-- ==== Sys2Proof/Laws/State.lean ====
section
/-! SUPPORT. One lemma for each field and each update of the state, true by rfl, so that no later proof unfolds a record
update; and what reading back an updated record gives. -/

namespace Sys2Proof.Machine

variable (s : State)

/-! raiseEvent: an event touches the link alone. -/

@[simp] theorem raiseEvent_pending (e : Event) : (raiseEvent e s).pending = s.pending := rfl
@[simp] theorem raiseEvent_settings (e : Event) : (raiseEvent e s).settings = s.settings := rfl
@[simp] theorem raiseEvent_time (e : Event) : (raiseEvent e s).time = s.time := rfl
@[simp] theorem raiseEvent_meter (e : Event) : (raiseEvent e s).meter = s.meter := rfl
@[simp] theorem raiseEvent_analog (e : Event) : (raiseEvent e s).analog = s.analog := rfl
@[simp] theorem raiseEvent_bed (e : Event) : (raiseEvent e s).bed = s.bed := rfl
@[simp] theorem raiseEvent_brine (e : Event) : (raiseEvent e s).brine = s.brine := rfl
@[simp] theorem raiseEvent_run (e : Event) : (raiseEvent e s).run = s.run := rfl
@[simp] theorem raiseEvent_queue (e : Event) : (raiseEvent e s).queue = s.queue := rfl
@[simp] theorem raiseEvent_filter (e : Event) : (raiseEvent e s).filter = s.filter := rfl
@[simp] theorem raiseEvent_valves (e : Event) : (raiseEvent e s).valves = s.valves := rfl
@[simp] theorem raiseEvent_leak (e : Event) : (raiseEvent e s).leak = s.leak := rfl
@[simp] theorem raiseEvent_loop (e : Event) : (raiseEvent e s).loop = s.loop := rfl
@[simp] theorem raiseEvent_supply (e : Event) : (raiseEvent e s).supply = s.supply := rfl
@[simp] theorem raiseEvent_store (e : Event) : (raiseEvent e s).store = s.store := rfl
@[simp] theorem raiseEvent_resets (e : Event) : (raiseEvent e s).resets = s.resets := rfl
@[simp] theorem raiseEvent_alarm (e : Event) : (raiseEvent e s).alarm = s.alarm := rfl
@[simp] theorem raiseEvent_signals (e : Event) : (raiseEvent e s).signals = s.signals := rfl
@[simp] theorem raiseEvent_writeDue (e : Event) : (raiseEvent e s).writeDue = s.writeDue := rfl
@[simp] theorem raiseEvent_freeSeed (e : Event) : (raiseEvent e s).freeSeed = s.freeSeed := rfl

/-! writeTrigger: a write trigger touches its mark alone. -/

@[simp] theorem writeTrigger_pending : (writeTrigger s).pending = s.pending := rfl
@[simp] theorem writeTrigger_settings : (writeTrigger s).settings = s.settings := rfl
@[simp] theorem writeTrigger_time : (writeTrigger s).time = s.time := rfl
@[simp] theorem writeTrigger_meter : (writeTrigger s).meter = s.meter := rfl
@[simp] theorem writeTrigger_analog : (writeTrigger s).analog = s.analog := rfl
@[simp] theorem writeTrigger_bed : (writeTrigger s).bed = s.bed := rfl
@[simp] theorem writeTrigger_brine : (writeTrigger s).brine = s.brine := rfl
@[simp] theorem writeTrigger_run : (writeTrigger s).run = s.run := rfl
@[simp] theorem writeTrigger_queue : (writeTrigger s).queue = s.queue := rfl
@[simp] theorem writeTrigger_filter : (writeTrigger s).filter = s.filter := rfl
@[simp] theorem writeTrigger_valves : (writeTrigger s).valves = s.valves := rfl
@[simp] theorem writeTrigger_leak : (writeTrigger s).leak = s.leak := rfl
@[simp] theorem writeTrigger_loop : (writeTrigger s).loop = s.loop := rfl
@[simp] theorem writeTrigger_supply : (writeTrigger s).supply = s.supply := rfl
@[simp] theorem writeTrigger_store : (writeTrigger s).store = s.store := rfl
@[simp] theorem writeTrigger_resets : (writeTrigger s).resets = s.resets := rfl
@[simp] theorem writeTrigger_link : (writeTrigger s).link = s.link := rfl
@[simp] theorem writeTrigger_alarm : (writeTrigger s).alarm = s.alarm := rfl
@[simp] theorem writeTrigger_signals : (writeTrigger s).signals = s.signals := rfl
@[simp] theorem writeTrigger_freeSeed : (writeTrigger s).freeSeed = s.freeSeed := rfl
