/-- Settles O16, by the three ways an evaluation ends and by the turns of a second. -/
theorem saltStageAndItsTimers : Obligations.SaltStageAndItsTimers := by
  refine ⟨fun s => ?_, fun s rest => ⟨fun zero => ?_, fun zero => ?_, fun notDue => ?_, fun notDue => ?_⟩, fun s => ?_⟩
  · have stage : (evalStage s).brine.stage = stageFound s := by
      obtain ⟨_, _, _, written⟩ := evalStage_writes s
      rw [written]
    intro t
    simp only [t, stage]
    refine ⟨stageFound_out_iff s, stageFound_low_iff s, fun worse => ?_, fun ok was => ?_, fun kept ok => ?_, ?_⟩
    · rw [evalStage_of_worse worse]; exact ⟨rfl, rfl, rfl⟩
    · rw [evalStage_of_recovered ok was]; exact ⟨rfl, rfl, rfl⟩
    · rw [evalStage_of_kept kept ok]; exact ⟨rfl, rfl, rfl⟩
    · obtain ⟨_, _, _, written⟩ := evalStage_writes s
      rw [written]
  · have runs : exec .reminderTimerExpiry s = .next (finish (reminderExpiry s)) :=
      congrArg Host.Outcome.next (whenDue_of rest reminderExpiry (by simp [reminderDue, zero]))
    have signals := signals_of_atRest rest
    have due := writeDue_of_atRest rest
    rw [runs, reminderExpiry_eq]
    exact congrArg Host.Outcome.next (finish_of_quiet signals due)
  · have runs : exec .snoozeTimerExpiry s = .next (finish (snoozeExpiry s)) :=
      congrArg Host.Outcome.next (whenDue_of rest snoozeExpiry (by simp [snoozeDue, zero]))
    have signals := signals_of_atRest rest
    have due := writeDue_of_atRest rest
    rw [runs]
    exact congrArg Host.Outcome.next (finish_of_lines signals due rest.lines.1 rest.lines.2)
  · exact congrArg Host.Outcome.next (whenDue_of_not rest reminderExpiry (by simp [reminderDue, notDue]))
  · exact congrArg Host.Outcome.next (whenDue_of_not rest snoozeExpiry (by simp [snoozeDue, notDue]))
  · intro t left
    rw [show t = _ from brineSecond_eq s]
    exact ⟨rfl, rfl, rfl, rfl, rfl⟩

/-- Settles O17: the two messages that change the counters store them, write and reply in one way; ACK_SALT is refused
at stage OK and touches the snooze alone elsewhere. -/
theorem saltMessages : Obligations.SaltMessages := by
  intro tag s listens
  refine ⟨fun mass => ?_, ?_, fun salted => ?_, fun ok => ?_⟩
  · obtain ⟨model, bridge, regens, modelDrop, levelDrop, anchor, stage, frame, written, sends⟩ :=
      message_clearsCounters listens (m := .saltAdded tag mass) rfl (x := { frameTaken s with
        brine.model := min (massCapacity s.settings) (s.brine.model + clampedMass mass) })
        rfl rfl (fun u v same => by simp only [saltAddedRecord, same])
    refine ⟨_, rfl, model, regens, modelDrop, levelDrop, anchor, bridge, stage, frame, written, ?_⟩
    split
    · next whole =>
      have taken : (clampedMass mass != mass.toNat) = false := bne_eq_false_iff_eq.mpr whole
      rw [taken] at sends
      exact sends
    · next cut =>
      have clamped : (clampedMass mass != mass.toNat) = true := bne_iff_ne.mpr cut
      rw [clamped] at sends
      exact sends
  · obtain ⟨model, bridge, regens, modelDrop, levelDrop, anchor, stage, frame, written, sends⟩ :=
      message_clearsCounters listens (m := .clearBridge tag) rfl (x := { frameTaken s with brine.bridge := false })
        rfl rfl (fun u v same => by simp only [same])
    simp only [bridge, regens, modelDrop, levelDrop] at sends
    exact ⟨_, rfl, bridge, model, regens, modelDrop, levelDrop, anchor, stage, frame, written, sends⟩
  · exact congrArg Host.Outcome.next (message_ackSalt listens tag salted)
  · exact congrArg Host.Outcome.next
      (message_refused listens (m := .ackSalt tag) rfl (if_pos ok))

end Sys2Proof.Proofs
end

section
/-! The Filter Monitor's flow sample, said once for each operation: which volume count a sample joins (R105), what a
qualified sample writes (R107, R108), and how the Drain Queue takes the request of the trigger test (R109). -/

namespace Sys2Proof.Machine.Sediment

/-! ## The dispatch order (R91) -/

theorem placeEntry_perm (e : Entry) (l : List Entry) : (placeEntry e l).Perm (e :: l) := by
  induction l with
  | nil => exact .refl _
  | cons x xs ih =>
    rw [placeEntry]
    split
    · exact .refl _
    · exact (ih.cons x).trans (.swap e x xs)

theorem dispatchOrder_perm (l : List Entry) : (dispatchOrder l).Perm l := by
  induction l with
  | nil => exact .refl _
  | cons x xs ih => exact (placeEntry_perm x _).trans (ih.cons x)

theorem entryOf_some {u : HeadUnit} {s : State} {e : Entry} (h : entryOf u s = some e) :
    e ∈ s.queue.entries ∧ e.unit = u :=
  ⟨List.mem_of_find?_eq_some h, by simpa using List.find?_some h⟩

/-! ## Requests to the Drain Queue (R88 to R90) -/

/-- An operation of the Drain Queue leaves it with these entries, in some order, and touches nothing else but the write
trigger and what sets out. -/
def EntriesBecome (l : List Entry) (s t : State) : Prop :=
  t.queue.entries.Perm l ∧ { t with queue := s.queue, writeDue := s.writeDue, signals := s.signals } = s

theorem changeQueue_entriesBecome (l : List Entry) (s : State) : EntriesBecome l s (changeQueue l s) :=
  ⟨dispatchOrder_perm l, rfl⟩

/-- A merge raises the class of the unit's entry, and of no other (R89). -/
theorem mergeEntry_entriesBecome (e : Entry) {who : Asker} (cls : Cls) (s : State) (h : who ≠ .host) :
    EntriesBecome (s.queue.entries.map fun x =>
      if x.unit == e.unit then { e with cls := higherCls e.cls cls } else x) s (mergeEntry e who cls s) := by
  simp only [mergeEntry, if_neg h]
  split
  · exact ⟨.refl _, rfl⟩
  · exact changeQueue_entriesBecome _ s

/-- A new entry joins those of the other units (R88). -/
theorem joinQueue_entriesBecome (u : HeadUnit) (cls : Cls) (reason : Reason) (deferral : Nat) (s : State) :
    EntriesBecome (withoutUnit u s.queue.entries ++ [{
      unit := u, cls := cls, reason := reason, age := 0, entered := s.time.clock
      deferral := max deferral ((unitDeferral u s).getD 0), joined := s.queue.joins }]) s
      (joinQueue u cls reason deferral s) :=
  ⟨dispatchOrder_perm _, rfl⟩

section Request
variable {s : State} {cls : Cls} {reason : Reason}

theorem runNames_iff (u : HeadUnit) (s : State) : runNames u s = true ↔ s.run.ctx.map (·.unit) = some u := by
  simp [runNames]

theorem hasHold_iff (u : HeadUnit) (s : State) : hasHold u s = true ↔ ∃ h ∈ s.run.holds, h.unit = u := by
  simp [hasHold]

/-- No trigger, no request (R109). -/
theorem filterRequest_of_none (h : standingTrigger s = none) : filterRequest s = s := by
  rw [filterRequest, h]

/-- The Drain Queue takes the request of the highest standing trigger (R109). -/
theorem filterRequest_of_some (h : standingTrigger s = some (cls, reason)) :
    filterRequest s = queueRequest .filter .f cls reason 0 s := by
  rw [filterRequest, h]

variable (cls reason)

/-- While F runs its requests are discarded (R90). -/
theorem filterAsks_running (run : s.run.ctx.map (·.unit) = some .f) :
    queueRequest .filter .f cls reason 0 s = s :=
  if_pos ((runNames_iff .f s).2 run)

/-- A hold of F takes the request (R90). -/
theorem filterAsks_held (run : s.run.ctx.map (·.unit) ≠ some .f) (hold : ∃ h ∈ s.run.holds, h.unit = .f) :
    queueRequest .filter .f cls reason 0 s = raiseHold .f cls s := by
  have idle : ¬runNames .f s = true := mt (runNames_iff .f s).1 run
  simp [queueRequest, idle, (hasHold_iff .f s).2 hold]

/-- With F neither running nor held, its request merges into its entry or joins the list (R88, R89). -/
theorem filterAsks_free (run : s.run.ctx.map (·.unit) ≠ some .f) (hold : ∀ h ∈ s.run.holds, h.unit ≠ .f) :
    (∀ e, entryOf .f s = some e → queueRequest .filter .f cls reason 0 s = mergeEntry e .filter cls s) ∧
    (entryOf .f s = none → queueRequest .filter .f cls reason 0 s = joinQueue .f cls reason 0 s) := by
  have idle : ¬runNames .f s = true := mt (runNames_iff .f s).1 run
  have free : ¬hasHold .f s = true := fun h => by
    obtain ⟨x, mem, named⟩ := (hasHold_iff .f s).1 h
    exact hold x mem named
  have noTank : tankNotWaiting .f s = false := rfl
  exact ⟨fun e found => by simp [queueRequest, idle, free, noTank, found],
    fun found => by simp [queueRequest, idle, free, noTank, found]⟩

end Request

/-- A merge keeps the unit's entry with the higher class, and every entry of another unit. -/
theorem EntriesBecome.merged {u : HeadUnit} {s t : State} {e e' : Entry} (found : entryOf u s = some e)
    (h : EntriesBecome (s.queue.entries.map fun x => if x.unit == e.unit then e' else x) s t) :
    e' ∈ t.queue.entries ∧ ∀ x ∈ s.queue.entries, x.unit ≠ u → x ∈ t.queue.entries := by
  obtain ⟨mem, named⟩ := entryOf_some found
  refine ⟨h.1.mem_iff.2 (List.mem_map.2 ⟨e, mem, by simp⟩), fun x within other => ?_⟩
  exact h.1.mem_iff.2 (List.mem_map.2 ⟨x, within, by simp [named, other]⟩)

/-- A join adds its entry and keeps every entry of another unit. -/
theorem EntriesBecome.joined {u : HeadUnit} {s t : State} {e : Entry}
    (h : EntriesBecome (withoutUnit u s.queue.entries ++ [e]) s t) :
    e ∈ t.queue.entries ∧ ∀ x ∈ s.queue.entries, x.unit ≠ u → x ∈ t.queue.entries :=
  ⟨h.1.mem_iff.2 (by simp), fun x within other => h.1.mem_iff.2 (by simp [withoutUnit, within, other])⟩

/-! ## The pressure measure (R107, R108) -/

/-- WANTED is latched where the count stands at 3 with no trigger. -/
theorem pressureDue_iff (s : State) : pressureDue s = true ↔ 3 ≤ s.filter.highCount ∧ s.filter.trigger = none := by
  simp [pressureDue]

/-- Three highs latch WANTED where no trigger is latched. -/
theorem latchPressure_whereDue (s : State) : ∃ due,
    (if pressureDue s then latchPressure s else s) = { s with
      filter.trigger := if 3 ≤ s.filter.highCount ∧ s.filter.trigger = none then some .wanted else s.filter.trigger
      writeDue := due } := by
  by_cases h : pressureDue s = true
  · exact ⟨true, by rw [if_pos h, if_pos ((pressureDue_iff s).1 h)]; rfl⟩
  · exact ⟨s.writeDue, by rw [if_neg h, if_neg (mt (pressureDue_iff s).2 h)]⟩

/-- Twice the limit latches REQUIRED, with its event and its write where it was not latched before. -/
theorem latchClogged_whereDue (limit norm dp rate : Nat) (s : State) : ∃ events due,
    (if 2 * limit ≤ norm ∧ s.filter.trigger ≠ some .required then latchClogged norm dp rate s else s) =
      { s with
        filter.trigger := if 2 * limit ≤ norm then some .required else s.filter.trigger
        link.events := events, writeDue := due } := by
  by_cases twice : 2 * limit ≤ norm
  · by_cases latched : s.filter.trigger = some .required
    · exact ⟨s.link.events, s.writeDue, by rw [if_neg fun c => c.2 latched, if_pos twice, ← latched]⟩
    · exact ⟨_, true, by rw [if_pos ⟨twice, latched⟩, if_pos twice]; rfl⟩
  · exact ⟨s.link.events, s.writeDue, by rw [if_neg fun c => twice c.1, if_neg twice]⟩

/-- A high sample counts, and latches by the count and by twice the limit. -/
theorem highDp_writes (norm dp rate : Nat) (s : State) : ∃ events due,
    highDp norm dp rate s = { s with
      filter.highCount := min 3 (s.filter.highCount + 1)
      filter.trigger := if 2 * s.settings.dpLimit ≤ norm then some .required
        else if 3 ≤ s.filter.highCount + 1 ∧ s.filter.trigger = none then some .wanted else s.filter.trigger
      link.events := events, writeDue := due } := by
  have reached : 3 ≤ min 3 (s.filter.highCount + 1) ↔ 3 ≤ s.filter.highCount + 1 := by omega
  obtain ⟨_, counted⟩ := latchPressure_whereDue { s with filter.highCount := satAdd 3 s.filter.highCount 1 }
  rw [highDp]
  obtain ⟨events, due, clogged⟩ := latchClogged_whereDue s.settings.dpLimit norm dp rate _
  refine ⟨events, due, clogged.trans ?_⟩
  rw [counted]
  simp only [satAdd, reached]

/-- What a qualified sample writes: the measure, the count, the trigger, and an event and a write where one is due. -/
theorem measurePressure_writes (x : Sample) (s : State) : ∃ events due,
    let norm := dpNorm (filterDp s) x.rate
    measurePressure x s = { s with
      filter.lastDp := some norm
      filter.highCount := if norm < s.settings.dpLimit then 0 else min 3 (s.filter.highCount + 1)
      filter.trigger :=
        if s.settings.dpLimit ≤ norm ∧ 2 * s.settings.dpLimit ≤ norm then some .required
        else if s.settings.dpLimit ≤ norm ∧ 3 ≤ s.filter.highCount + 1 ∧ s.filter.trigger = none then some .wanted
        else s.filter.trigger
      link.events := events, writeDue := due } := by
  by_cases low : dpNorm (filterDp s) x.rate < s.settings.dpLimit
  · refine ⟨s.link.events, s.writeDue, ?_⟩
    simp only [measurePressure, if_pos low, Nat.not_le.2 low, false_and, if_false]
  · obtain ⟨events, due, high⟩ := highDp_writes (dpNorm (filterDp s) x.rate) (filterDp s) x.rate
      { s with filter.lastDp := some (dpNorm (filterDp s) x.rate) }
    refine ⟨events, due, ?_⟩
    simp only [measurePressure, if_neg low, Nat.not_lt.1 low, true_and]
    exact high

/-! ## The flow sample (R105, R107) -/

theorem filterQualified_iff (x : Sample) (s : State) :
    filterQualified x s = true ↔ s.filter.state = .inService ∧ isAt .flt 0 s = true ∧ 50 ≤ x.rate ∧ x.rate ≤ 400 ∧
      x.drain = 0 ∧ x.refill = 0 ∧ s.analog.pIn.valid = true ∧ s.analog.pOut.valid = true := by
  simp [filterQualified, posService, and_assoc]

/-- The volume counts are no condition of a qualified sample. -/
@[simp] theorem filterQualified_countFiltered (served : Bool) (supply : Nat) (x : Sample) (s : State) :
    filterQualified x (countFiltered served supply s) = filterQualified x s := by
  cases served <;> rfl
--- --- ---
▸ WHAT YOU HAVE TO DO
Would you please copy, word for word, everything above from the line containing "have noTank : tankNotWaiting" down to the line containing "end Request", those two lines included?

▸ REPLY TO THE EXERCISE
  have noTank : tankNotWaiting .f s = false := rfl
  exact ⟨fun e found => by simp [queueRequest, idle, free, noTank, found],
    fun found => by simp [queueRequest, idle, free, noTank, found]⟩

end Request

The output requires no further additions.